Efficient Connectivity-Preserving Instance Segmentation with Supervoxel-Based Loss Function
Anna Grim, Jayaram Chandrashekar, Uygar Sumbul
TL;DR
The paper tackles topological errors in 3D neuron instance segmentation by extending simple voxels to connected supervoxels and introducing a differentiable, topology-preserving loss with linear-time complexity. A key contribution is the notion of critical components, generalizing non-simple voxels to supervoxels, along with an $\mathcal{O}(n)$ method to identify and penalize splits and merges during training. The framework augments a standard voxel loss with structure-level penalties and is architecture-agnostic, showing state-of-the-art performance on topology-relevant metrics across 2D and 3D datasets, including a new public mouse-brain benchmark.
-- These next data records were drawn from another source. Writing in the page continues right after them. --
-- ==== Sys2Proof/Machine/Store.lean ====
section
/-!
DEFINITION. How a stash, a recall or a demotion stores its blocks: Cellar slots (R43, R44, R50), sends to a tier and
their rooms (R135, R136, R284), the far window (R354), records (R30), recalls (R300 step 2, R354, R355, R378), restarts
as KEEP (R380), abandoned demotions (R54) and the places of far writes (R354).
-/
namespace Sys2Proof.Machine

/-! ## Blocks of a task -/

def Blk.coded (b : Blk) : Bool := b.st != .closed && b.st != .lane

/-- Blocks from the first on that are coded, and how many. -/
def codedPrefix : List Blk → List Blk
  | [] => []
  | b :: bs => if b.coded then b :: codedPrefix bs else []

/-- Every block of the run is closed and coded. -/
def Task.allCoded (t : Task) : Bool := t.allClosed && t.blks.all Blk.coded

/-- What the Cellar holds of a block. -/
def Task.cellarBytes (t : Task) (b : Blk) : List Byte := if t.path == .raw then b.raw else b.stored

/-- Length of a block with its trailer. -/
def Blk.sealedLen (b : Blk) : Nat := b.stored.length + 16

def Task.sealedTotal (t : Task) : Nat := sumNat (t.blks.map Blk.sealedLen)

def Task.plainTotal (t : Task) : Nat := sumNat (t.blks.map (fun b => (t.cellarBytes b).length))

/-- The most bytes a task's blocks can take in a far window: a coded block has at most the raw bytes, a header and a
trailer; the blocks of a HUSK record are coded already (R194, R195). -/
def Task.sealedMost (t : Task) : Nat :=
  if t.kind == .demote && !t.rc.isRaw then t.rc.storLen + 16 * t.nexp else t.rawTotal + 48 * t.nexp

/-- The tier entry a task sends to. -/
def Mach.taskTier (s : Mach) (t : Task) : Tier := ((s.plan t.ctx).map (fun p => p.tier t.tierix)).getD {}

/-- A sealed block of a task (R195): the tweak is the ledger address (R40). The key slot is the one that the task's
record holds once it has left the chip, its tier entry's (R199; for a demotion R47 step 4; log entry 96). -/
def Mach.sealedBlk (s : Mach) (t : Task) (b : Blk) : List Byte :=
  let k := (s.taskTier t).keySlot
  sealBlock (s.key k) k (s.recAddr t.ctx t.stage (t.fill.getD 0)) b.stored

/-! ## Ending a task with transfers outstanding -/

/-- The task is cut short; it stays until its outstanding transfers have ended, and its channel shows the residue. -/
def Mach.quitTask (s : Mach) (n id : Nat) (st : Status) : Mach :=
  match s.task n id with
  | none => s
  | some t =>
    let res := s.taskResidue n t
    if (s.st n).busyWith id then
      ((s.freeEngine n t).modSt n (fun x => { x with
        laneQ := x.laneQ.filter (fun j => j.task != id)
        acc := x.acc.filter (fun a => a.owner != id || a.hook == .recWrite id) })).modTask n id
        (fun t => { t with
          ph := .fail, eng := none, failing := some st, roomsBack := t.rooms, residue := res.1, residue2 := res.2 })
    else s.endTask n { t with residue := res.1, residue2 := res.2 } st

/-- A send that its link or the CXL port has taken: a PUT has been sent on its link, and no line of the block is held. -/
def Mach.wentOut (s : Mach) (n : Nat) (h : Hook) : Bool :=
  let put := fun (r : Req) (t b : Nat) => match r.use with
    | .put m u k => m == n && u == t && k == b
    | .putOld _ _ m u k => m == n && u == t && k == b
    | _ => false
  match h with
  | .putSend t b => !s.lodge.reqs.any (fun r => put r t b && !r.sent)
  | .farSend t _ => !s.hs.ops.any (fun o => o.use == .farLine n t && !o.issued)
  | _ => false

/-- An access of a task's sends to a tier. -/
def Access.sends (a : Access) (id : Nat) : Bool :=
  match a.hook with
  | .putSend t _ => t == id
  | .farSend t _ => t == id
  | .farBack t => t == id
  | _ => false

/-- PUTs of a task are of an attempt given up; with `free` the beds of its record are freed when its LOC is known (R54,
R298). -/
def Mach.oldPuts (s : Mach) (n id : Nat) (free : Bool) : Mach :=
  s.modLodge (fun x => { x with reqs := x.reqs.map (fun (r : Req) => match r.use with
    | .put st t b => if st == n && t == id then { r with use := .putOld r.msg.ctx free st t b } else r
    | _ => r) })

/-- An attempt to send a task's blocks is withdrawn: what has not gone out is given up, with its host lines. A PUT that has
been sent is still answered (R54, R298, R299). -/
def Mach.dropSends (s : Mach) (n id : Nat) (free : Bool) : Mach :=
  let s := s.modSt n (fun x => { x with
    acc := x.acc.filter (fun a => !a.sends id), outst := x.outst.filter (fun a => !a.sends id) })
  let s := (s.dropReqs (fun r => !r.sent && (match r.use with
    | .put st t _ => st == n && t == id
    | .putOld _ _ st t _ => st == n && t == id
    | _ => false))).oldPuts n id free
  s.modHs (fun h => { h with ops := h.ops.filter (fun o => match o.use with
    | .farLine st t => !(st == n && t == id)
    | .farBack st t => !(st == n && t == id)
    | _ => true) })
This approach enables scalable, connectivity-preserving neuron reconstructions, reducing manual proofreading and facilitating large-scale connectomics analysis.
Abstract
Reconstructing the intricate local morphology of neurons and their long-range projecting axons can address many connectivity related questions in neuroscience. The main bottleneck in connectomics pipelines is correcting topological errors, as multiple entangled neuronal arbors is a challenging instance segmentation problem. More broadly, segmentation of curvilinear, filamentous structures continues to pose significant challenges. To address this problem, we extend the notion of simple points from digital topology to connected sets of voxels (i.e. supervoxels) and propose a topology-aware neural network segmentation method with minimal computational overhead. We demonstrate its effectiveness on a new public dataset of 3-d light microscopy images of mouse brains, along with the benchmark datasets DRIVE, ISBI12, and CrackTree.